Y entonces, en concreto, si a mí me dicen que le pida perdón al espíritu en pena de Jojoy (para que descanse en paz, entre otras cosas), o mejor a Timochenko, que sí está vivito y coleando, se los pediré y, al mismo tiempo, se los daré. Porque si no le voy a pedir perdón a mi peor enemigo (Claro, yo a Timoleón Jiménez sólo lo conozco por información de prensa; pero desde que nací, y ya estoy entrado en años, me enseñaron que ese y otros nombres representaban al enemigo), entonces, ¿con quién lo haré?
La tarea más grande, la que nos toca a todos los colombianos, también tiene tres palabras parecidas, pero en esencias distintas: Reconciliar, perdonar, pedir perdón.
Voy a intentar explicarlo, más o menos, como se lo he escuchado al padre Francisco de Roux. Claro, cuando el padre Pacho habla parece que sólo le faltara levitar. Cada una de sus palabras desarma la conciencia y acaricia el alma, entonces mi tarea es precaria.
Dice de Roux que la reconciliación es colectiva, es la construcción de ciudadanía, es pensar en el bien común y que lo que hoy nos estamos jugando es algo que parecería apenas lógico, pero que aún no alcanzamos: “vivir como seres humanos”.
Perdonar, por otra parte, es eso de poder mirar al enemigo al rostro, y sin tener que olvidar o negar el dolor, estar dispuestos a abandonar el odio y la muerte como nuestra forma de relacionarnos, volver a levantarnos para poder caminar juntos desde nuestra diferencia.
Perdonar y pedir perdón son asuntos más individuales, voluntarios, a los que a nadie se puede obligar. Son conceptos eminentemente cristianos y en un país de tantos devotos esto no es asunto menor. Perdonar, según le he escuchado al padre Pacho, implica varias etapas: disponerse a ese perdón y a abandonar el odio.

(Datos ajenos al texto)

-- ==== Sys2Proof/Machine/Adapters.lean ====
section
/-! DEFINITION. Adapters: PUT, DROP and TRAIN, the end of a fill, and the trained parameters (04_weights.md R105-R110; 11_serving.md R285, R286). -/

namespace Sys2Proof.Machine

/-- Whether a training of an adapter is pending. -/
def training (j : Job) (id : Nat) : Bool := j.wts.trains.any (fun t => t.adapter == id)

/-- Whether a PUT_ADAPTER of an adapter is pending. -/
def putPending (j : Job) (id : Nat) : Bool :=
  j.wts.drawers.any (fun d => d.2.adapter == id && d.2.by_ == .put && (d.2.st == .filling || d.2.st == .ready))

/-- Whether a DROP_ADAPTER of an adapter is pending. -/
def dropPending (j : Job) (id : Nat) : Bool := j.wts.drops.any (fun d => d.1 == id)

/-- The drawer of a PUT_ADAPTER or TRAIN_ADAPTER: on a package that does not lead, the one that the lead has taken, so that its number means the same drawer (R104). -/
def drawerFor (relay : Option Relay) (j : Job) : Option Nat := match relay with | some r => some r.base | none => takeDrawer j

/-- PUT_ADAPTER (R106, R285): a drawer begins to be filled with the next generation. Where no drawer can be taken NO_ROOM is the answer, whatever the image (R106 says "at once"; log entry 61). -/
def putAdapter (e : Env) (others : List PkgCheck) (relay : Option Relay) (m : Cmd) (c : Chip) : Chip :=
  onJobTarget m c true (fun tag j c =>
    let id := arg m 0x10 4
    let a := arg m 0x18 8
    if programHere j = false then final c m.id .invalidArg
    else if training j id ∨ j.clearing then final c m.id .busy
    else match drawerFor relay j with
      | none => final c m.id .noRoom
      | some d =>
        match adapterStatus e c j (cmdPart j m) a d, deciding c.beacon.pkg (0, .ok) others with
        | .inl st, _ => final c m.id st
        | .inr _, some (_, st) => final c m.id st
        | .inr rank, none =>
          let c1 := noteExtents (acceptCmd c m.id (mkHandle m.id.part 2 d (nextGen (tget 0 j.wts.gens id)) m.id.seq)) m.id (adapterExtents e c j a)
          lampReviews (beginFill c1 tag d id rank (bitOf m.flags 2) .put (some m.id) a (fillTabled e c j a d)))

/-- DROP_ADAPTER (R108, R285): at the next commit the ID leaves the directory. Commands on one ID count in their order (R303). -/
def dropAdapter (m : Cmd) (c : Chip) : Chip :=
  onJobTarget m c true (fun tag j c =>
    let id := arg m 0x10 4
    let resident := putPending j id || ((tfind j.wts.dir id).isSome && !(dropPending j id))
    if programHere j = false ∨ resident = false then final c m.id .invalidArg
    else if training j id then final c m.id .busy
    else onJob (acceptCmd c m.id (cmdHandle m.id)) tag (fun j => { j with wts := { j.wts with drops := j.wts.drops ++ [(id, m.id)] } }))

/-- Whether the part and the program can train (R242, R262, R285). -/
def canTrain (e : Env) (j : Job) : Bool :=
  !e.fuses.gradeC && bitOf j.hdr.engines 4 && bitOf j.hdr.engines 5 && j.hdr.variants.any (fun v => v.kind == 1)

/-- TRAIN_ADAPTER (R285, R289): a drawer is held, and margin ticks run from the next plan that has room for them. The size of an example is not stated: of a nonempty example buffer the first byte is checked (log entry 89). -/
def trainAdapter (e : Env) (relay : Option Relay) (m : Cmd) (c : Chip) : Chip :=
  onJobTarget m c true (fun tag j c =>
    let id := arg m 0x10 4
    let batch := arg m 0x14 2
    let steps := arg m 0x24 4
    let k := arg m 0x28 8
    if canTrain e j = false then final c m.id .engineAbsent
    else if training j id ∨ putPending j id ∨ dropPending j id ∨ j.clearing then final c m.id .busy
    else if !(isRelay m) && (!(bufferOk c j.place.parts k 256) || !(bufferOk c j.place.parts (arg m 0x18 8) (min 1 (arg m 0x20 4)))) then final c m.id .denied
    else
      let rank := match tfind j.wts.dir id with
        | some d => some (tget Drawer.free j.wts.drawers d).rank
        | none => if isRelay m then some (arg m 0x40 2) else (catalogEntry e c m.id.part id).map (fun x => x.rank)
      if programHere j = false ∨ rank = none ∨ steps = 0 ∨ batch = 0 ∨ 4096 < batch then final c m.id .invalidArg
      else match drawerFor relay j with
        | none => final c m.id .noRoom
        | some d =>
          let c1 := acceptCmd c m.id (mkHandle m.id.part 2 d (nextGen (tget 0 j.wts.gens id)) m.id.seq)
          let c2 := beginFill c1 tag d id (rank.getD 0) (bitOf m.flags 2) .train (some m.id) 0 false
          let t : Train := ⟨m.id, id, d, batch, arg m 0x20 4, arg m 0x18 8, steps, 0, k, arg m 0x30 8, 0, 0⟩
          startFills e (onJob c2 tag (fun j => { j with wts := { j.wts with trains := j.wts.trains ++ [t] } })) tag false)

/-! The end of a fill. -/

/-- Key of a drawer's section. -/
def drawerKey (d layer : Nat) : Nat := 65536 * (d + 1) + layer

/-- Write a verified adapter section into its drawer; a running job's tables may be held (R129, R130). -/
def writeDrawerSec (j : Job) (tag d : Nat) (c : Chip) (x : Carried) : Chip :=
  let h := tablesHeld (writeTiles c tag x) tag x.tables
  putSection h.2 tag (drawerKey d x.sec.layer) ⟨x.sec.layer, true, x.sec.digest, x.sec.version, excessOf j.decl.cab.groups x, splitRefs h.1 (refsOf x), h.1⟩

/-- A fill ends without its content (R105, R106, R110): its drawer is FREE; a PUT_ADAPTER ends with `put`, the requests that wait for a fill on demand with `st`. -/
def fillFailed (c : Chip) (tag d : Nat) (w : Drawer) (put st : Status) : Chip :=
  let c1 := freeDrawer c tag d
  match w.cmd with
  | some m => final c1 m put
  | none => endWaiting c1 tag w.adapter st

/-- Blocks of some layers of a drawer are overwritten with what is no section, or cleared: they count against no table any more (R94, R128). -/
def layersGone (c : Chip) (tag d : Nat) (gone : Nat → Bool) : Chip :=
  onJob c tag (fun j => { j with wts := { j.wts with sections := j.wts.sections.filter (fun s => s.1 / 65536 != d + 1 || !(gone (s.1 % 65536))) } })

/-- Whether the tables that a drawer's sections were written against are in their slots (R130). -/
def drawerTabled (j : Job) (d : Nat) : Bool := j.wts.sections.all (fun s => s.1 / 65536 != d + 1 || !s.2.ok || tablesIn s.2)

/-- A fill on demand begins on a package that does not lead, in the drawer that the lead has taken, if the checks of its own sections pass (R104, R110, R118, R125). -/
def farFill (e : Env) (c : Chip) (tag d : Nat) (x : FillStart) : Chip :=
  match tfind c.jobs tag with
  | none => c
  | some j =>
    if isLead c j || (tget Drawer.free j.wts.drawers d).st == .filling then c
    else match adapterStatus e c j x.part x.image d with
      | .inl _ => c
      | .inr rank => beginFill c tag d x.adapter rank false .demand none x.image (fillTabled e c j x.image d)

/-- The sections of a fill are written here and their digests compared (R94, R110, R129, R130); the drawer is READY once it is verified on every package (`all`: on all the others) and the tables it was written against are in their slots. A section whose table meets a held write of another one, made after the checks, is refused (R129). -/
def fillHere (e : Env) (c : Chip) (tag d : Nat) (j : Job) (w : Drawer) (all : Bool) : Chip :=
  let own := adapterSecs e c j w.image d
  let xs := own.map (fun x => Carried.here e c x.1 x.2)
  if (own.any (fun x => x.1.tables != 0) = true ∧ jobLit c j = false) ∨ linkWaits c w.image = true then c
  else if spansBad c (adapterReads e c j w.image d) then fillFailed c tag d w .hwFault .hwFault
  else if heldClash c j (xs.flatMap Carried.tables) then fillFailed c tag d w .invalidArg .invalidArg
  else if !(xs.all Carried.digestOk) then
    fillFailed (layersGone (each own c (fun c x => clearTiles c x.2)) tag d (fun l => own.any (fun x => x.1.layer == l))) tag d w .invalidArg .hwFault
  else
    onJob (each xs c (writeDrawerSec j tag d)) tag (fun j => { j with wts := { j.wts with
      drawers := tset j.wts.drawers d { w with verified := true, elsewhere := all, st := if all && drawerTabled j d then .ready else .filling } } })

/-- FILL (R94, R105, R106, R110, R118, R125, R130): a fill goes on here, or has ended on the other packages: on all of them verified, refused by the checks before anything is written, or failed. -/
def fillEnd (e : Env) (c : Chip) (tag d : Nat) (others : FarFill) : Chip :=
  match tfind c.jobs tag with
  | none => c
  | some j =>
    let w := tget Drawer.free j.wts.drawers d
    let all := others == .verified || decide (j.place.pkgs.length ≤ 1)
    if w.st ≠ .filling ∨ (w.by_ ≠ .put ∧ w.by_ ≠ .demand) then c
    else match others with
    | .failed => fillFailed c tag d w .invalidArg .hwFault
    | .refused st => if w.verified then c else fillFailed c tag d w st st
    | _ =>
      if w.verified then
        onJob c tag (fun j => { j with wts := { j.wts with drawers := tset j.wts.drawers d { w with st := if all && drawerTabled j d then .ready else .filling, elsewhere := w.elsewhere || all } } })
      else fillHere e c tag d j w all

/-! Training. -/

/-- The trained parameters of every core's part of a drawer: where the program keeps them is not stated, so free bytes (log entry 4). -/
def writeTrained (c : Chip) (j : Job) (d : Nat) : Chip :=
  each ((j.decl.cab.groups.map (fun g => g.core)).eraseDups) c (fun c i =>
    let x := drawBytes c j.decl.cab.span
    wr x.2 (drawerBase j d i) x.1)

/-- TRAINED_PARAMETER_WRITE (R286): after the last step the held drawer is written; verified, it is READY. The training is over at the commit that makes it current (R285). -/
def trainedWrite (c : Chip) (tag : Nat) (verified : Bool) : Chip :=
  match tfind c.jobs tag with
  | none => c
  | some j =>
    match j.wts.trains.find? (fun t => t.step == t.steps && (tget Drawer.free j.wts.drawers t.drawer).st == .filling) with
    | none => c
    | some t =>
      let c1 := layersGone (writeTrained c j t.drawer) tag t.drawer (fun _ => true)
      if !verified then c1
      else onJob c1 tag (fun j => { j with wts := { j.wts with
        drawers := tupd Drawer.free j.wts.drawers t.drawer (fun w => { w with st := .ready, verified := true }) } })

/-! The rows. -/

/-- PUT_ADAPTER (R106). -/
def execPutAdapter (m : Asked) (s : State) := lift (fun e c => withVia c m.via 0x20 (putAdapter e m.others (sentOf m.via))) s
/-- DROP_ADAPTER (R108). -/
def execDropAdapter (v : Via) (s : State) := lift (fun _ c => withVia c v 0x21 dropAdapter) s
/-- TRAIN_ADAPTER (R285). -/
def execTrainAdapter (v : Via) (s : State) := lift (fun e c => withVia c v 0x22 (trainAdapter e (sentOf v))) s
/-- FILL (R110). -/
def execFill (t : Nat) (d : DrawerPart) (s : State) := lift (fun e c => lampReviews (fillEnd e (match d.start with | some x => farFill e c t d.drawer x | none => c) t d.drawer d.others)) s
/-- TRAINED_PARAMETER_WRITE (R286). -/
def execTrainedParameterWrite (t : Nat) (verified : Bool) (s : State) := lift (fun _ c => trainedWrite c t verified) s

end Sys2Proof.Machine
end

Tratar de entender al enemigo, ponerse en sus zapatos, saber que el enemigo siempre actúa pensando que está haciendo lo correcto, que él también tiene una idea de la paz. Y, miren lo complejo, amar al enemigo, poner la otra mejilla (que no es un tema de subyugación, es un asunto de autonomía. Y como diría Borges: “A quien te hiere en la mejilla derecha, puedes volverle la otra, siempre que no te mueva el temor”) y hasta dar la vida por él.
En estos días volví a recordar la forma en que, según nos contaba Jaime Garzón, los Wayúu tradujeron el Artículo 11 de nuestra constitución (ese de: el derecho a la vida es inviolable). Dijeron así: «Nadie podrá llevar por encima de su corazón a nadie, ni hacerle mal en su persona, aunque piense y diga diferente»: Si solo y tan solo ponemos en práctica este consejo de nuestros hermanos mayores, estaremos listos para pedir perdón y celebrar el fin de la guerra.
Colofón: En esta dinámica, también les pediría perdón a muchos expresidentes y a los partidos políticos que representan. En especial, le pediría perdón al sexagenario Uribe Vélez, a quien en vano he culpado de todos los males de mi nación. Vamos a ver si él es capaz de perdonar y perdonarse, antes que Dios y la Patria se lo demanden.
*Las historias de Carmen hacen parte de la Crónica: “Violencia en paralelo” de las periodistas Laura Franco y Natalia Duque.